Each study has one or more associated assays. The assay is the test performed either on the subject or on material taken from the subject, which produce qualitative and/or quantitative measurements. The assay file in the SOAPdenovo2 case describes the different protocols applied, the raw data and how it is processed. The assay files aggregates this information and points to the specific data/analysis methods/scripts, i.e. resources of different types. In the example, the assay file points to an FTP site with the data, to a table in the paper, to the workflow available in the Galaxy-CBIIT instance.

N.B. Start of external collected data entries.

-- ==== Sys2Proof/Laws/Bits.lean ====
section
/-! SUPPORT. Laws of bit fields: a field reads what was written to it, and every other field reads as before. -/
namespace Sys2Proof.Machine
open Sys2Proof

/-- A number as the bits above, in and below a field. -/
theorem bits_split (w lo wid : Nat) :
    w = 2 ^ lo * (2 ^ wid * (w / 2 ^ (lo + wid)) + getBits w lo wid) + w % 2 ^ lo := by
  have h1 := Nat.div_add_mod w (2 ^ lo)
  have h2 := Nat.div_add_mod (w / 2 ^ lo) (2 ^ wid)
  rw [Nat.div_div_eq_div_mul, ← pow_add] at h2
  unfold getBits
  rw [h2, h1]

theorem putBits_eq (w lo wid v : Nat) :
    putBits w lo wid v = 2 ^ lo * (2 ^ wid * (w / 2 ^ (lo + wid)) + v % 2 ^ wid) + w % 2 ^ lo := by
  have h := bits_split w lo wid
  unfold putBits
  generalize getBits w lo wid = m at *
  generalize w / 2 ^ (lo + wid) = hi at *
  generalize w % 2 ^ lo = l at *
  generalize v % 2 ^ wid = v' at *
  rw [Nat.mul_add] at h ⊢
  have : w - m * 2 ^ lo = 2 ^ lo * (2 ^ wid * hi) + l := by
    rw [Nat.mul_comm m]; omega
  rw [this, Nat.mul_comm v']; omega

theorem getBits_lt (w lo wid : Nat) : getBits w lo wid < 2 ^ wid := Nat.mod_lt _ (Nat.two_pow_pos _)

/-- A field reads what was written to it. -/
theorem getBits_putBits_same (w lo wid v : Nat) : getBits (putBits w lo wid v) lo wid = v % 2 ^ wid := by
  rw [putBits_eq]
  unfold getBits
  rw [Nat.mul_add_div (Nat.two_pow_pos _), Nat.div_eq_of_lt (Nat.mod_lt _ (Nat.two_pow_pos _)), Nat.add_zero,
    Nat.mul_add_mod, Nat.mod_mod]

theorem putBits_mod (w lo wid v : Nat) : putBits w lo wid v % 2 ^ lo = w % 2 ^ lo := by
  rw [putBits_eq, Nat.mul_add_mod, Nat.mod_mod]

theorem putBits_div (w lo wid v : Nat) : putBits w lo wid v / 2 ^ (lo + wid) = w / 2 ^ (lo + wid) := by
  rw [putBits_eq, pow_add, ← Nat.div_div_eq_div_mul, Nat.mul_add_div (Nat.two_pow_pos _),
    Nat.div_eq_of_lt (Nat.mod_lt w (Nat.two_pow_pos lo)), Nat.add_zero, Nat.mul_add_div (Nat.two_pow_pos _),
    Nat.div_eq_of_lt (Nat.mod_lt v (Nat.two_pow_pos wid)), Nat.add_zero]

theorem getBits_below (w lo lo' wid' : Nat) (h : lo' + wid' ≤ lo) : getBits (w % 2 ^ lo) lo' wid' = getBits w lo' wid' := by
  unfold getBits
  obtain ⟨k, rfl⟩ := Nat.exists_eq_add_of_le h
  rw [show lo' + wid' + k = lo' + (wid' + k) by omega, pow_add 2 lo', Nat.mod_mul_right_div_self, pow_add 2 wid',
    Nat.mod_mul_right_mod]

theorem getBits_above (w hi lo' wid' : Nat) (h : hi ≤ lo') : getBits (w / 2 ^ hi) (lo' - hi) wid' = getBits w lo' wid' := by
  unfold getBits
  rw [Nat.div_div_eq_div_mul, ← pow_add, Nat.add_sub_cancel' h]

/-- A field that shares no bit with the one written reads as before. -/
theorem getBits_putBits_other (w lo wid v lo' wid' : Nat) (h : lo' + wid' ≤ lo ∨ lo + wid ≤ lo') :
    getBits (putBits w lo wid v) lo' wid' = getBits w lo' wid' := by
  rcases h with h | h
  · rw [← getBits_below _ lo _ _ h, putBits_mod, getBits_below _ lo _ _ h]
  · rw [← getBits_above _ (lo + wid) _ _ h, putBits_div, getBits_above _ (lo + wid) _ _ h]

theorem putBits_lt (w lo wid v : Nat) (hw : w < 2 ^ 32) (h : lo + wid ≤ 32) : putBits w lo wid v < 2 ^ 32 := by
  have hd := putBits_div w lo wid v
  have : putBits w lo wid v / 2 ^ (lo + wid) < 2 ^ (32 - (lo + wid)) := by
    rw [hd, Nat.div_lt_iff_lt_mul (Nat.two_pow_pos _), ← pow_add, Nat.sub_add_cancel h]; exact hw
  rw [Nat.div_lt_iff_lt_mul (Nat.two_pow_pos _), ← pow_add, Nat.sub_add_cancel h] at this
  exact this

end Sys2Proof.Machine
end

The ISA representation is available as1) a tabular format (ISA-TAB), which is a spreadsheet-like format targeted for biologists/experimentalists. 2) an RDF representation (produced by the ISA2OWL project), following the semantic web/linked data approach. This representation is targeted to bioinformaticians/software developers, it facilitates the integration of data, rich querying and reasoning over the data. The ISA framework also has support for submission to public repositories, either by direct submission to databases that support the format (e.g. Metabolights, GIGA-DB) .
That just leaves me to thank the GigaScience team: Laurie, Scott, Alexandra, Peter and Jesse, BGI for their support - specifically Shaoguang for IT and bioinformatics support – our collaborators on the database, website and tools: Tin-Lap, Qiong, Senhong, Yan, the Cogini web design team, Datacite for providing the DOI service and the isacommons team for their support and advocacy for best practice use of metadata reporting and sharing. Thank you for listening.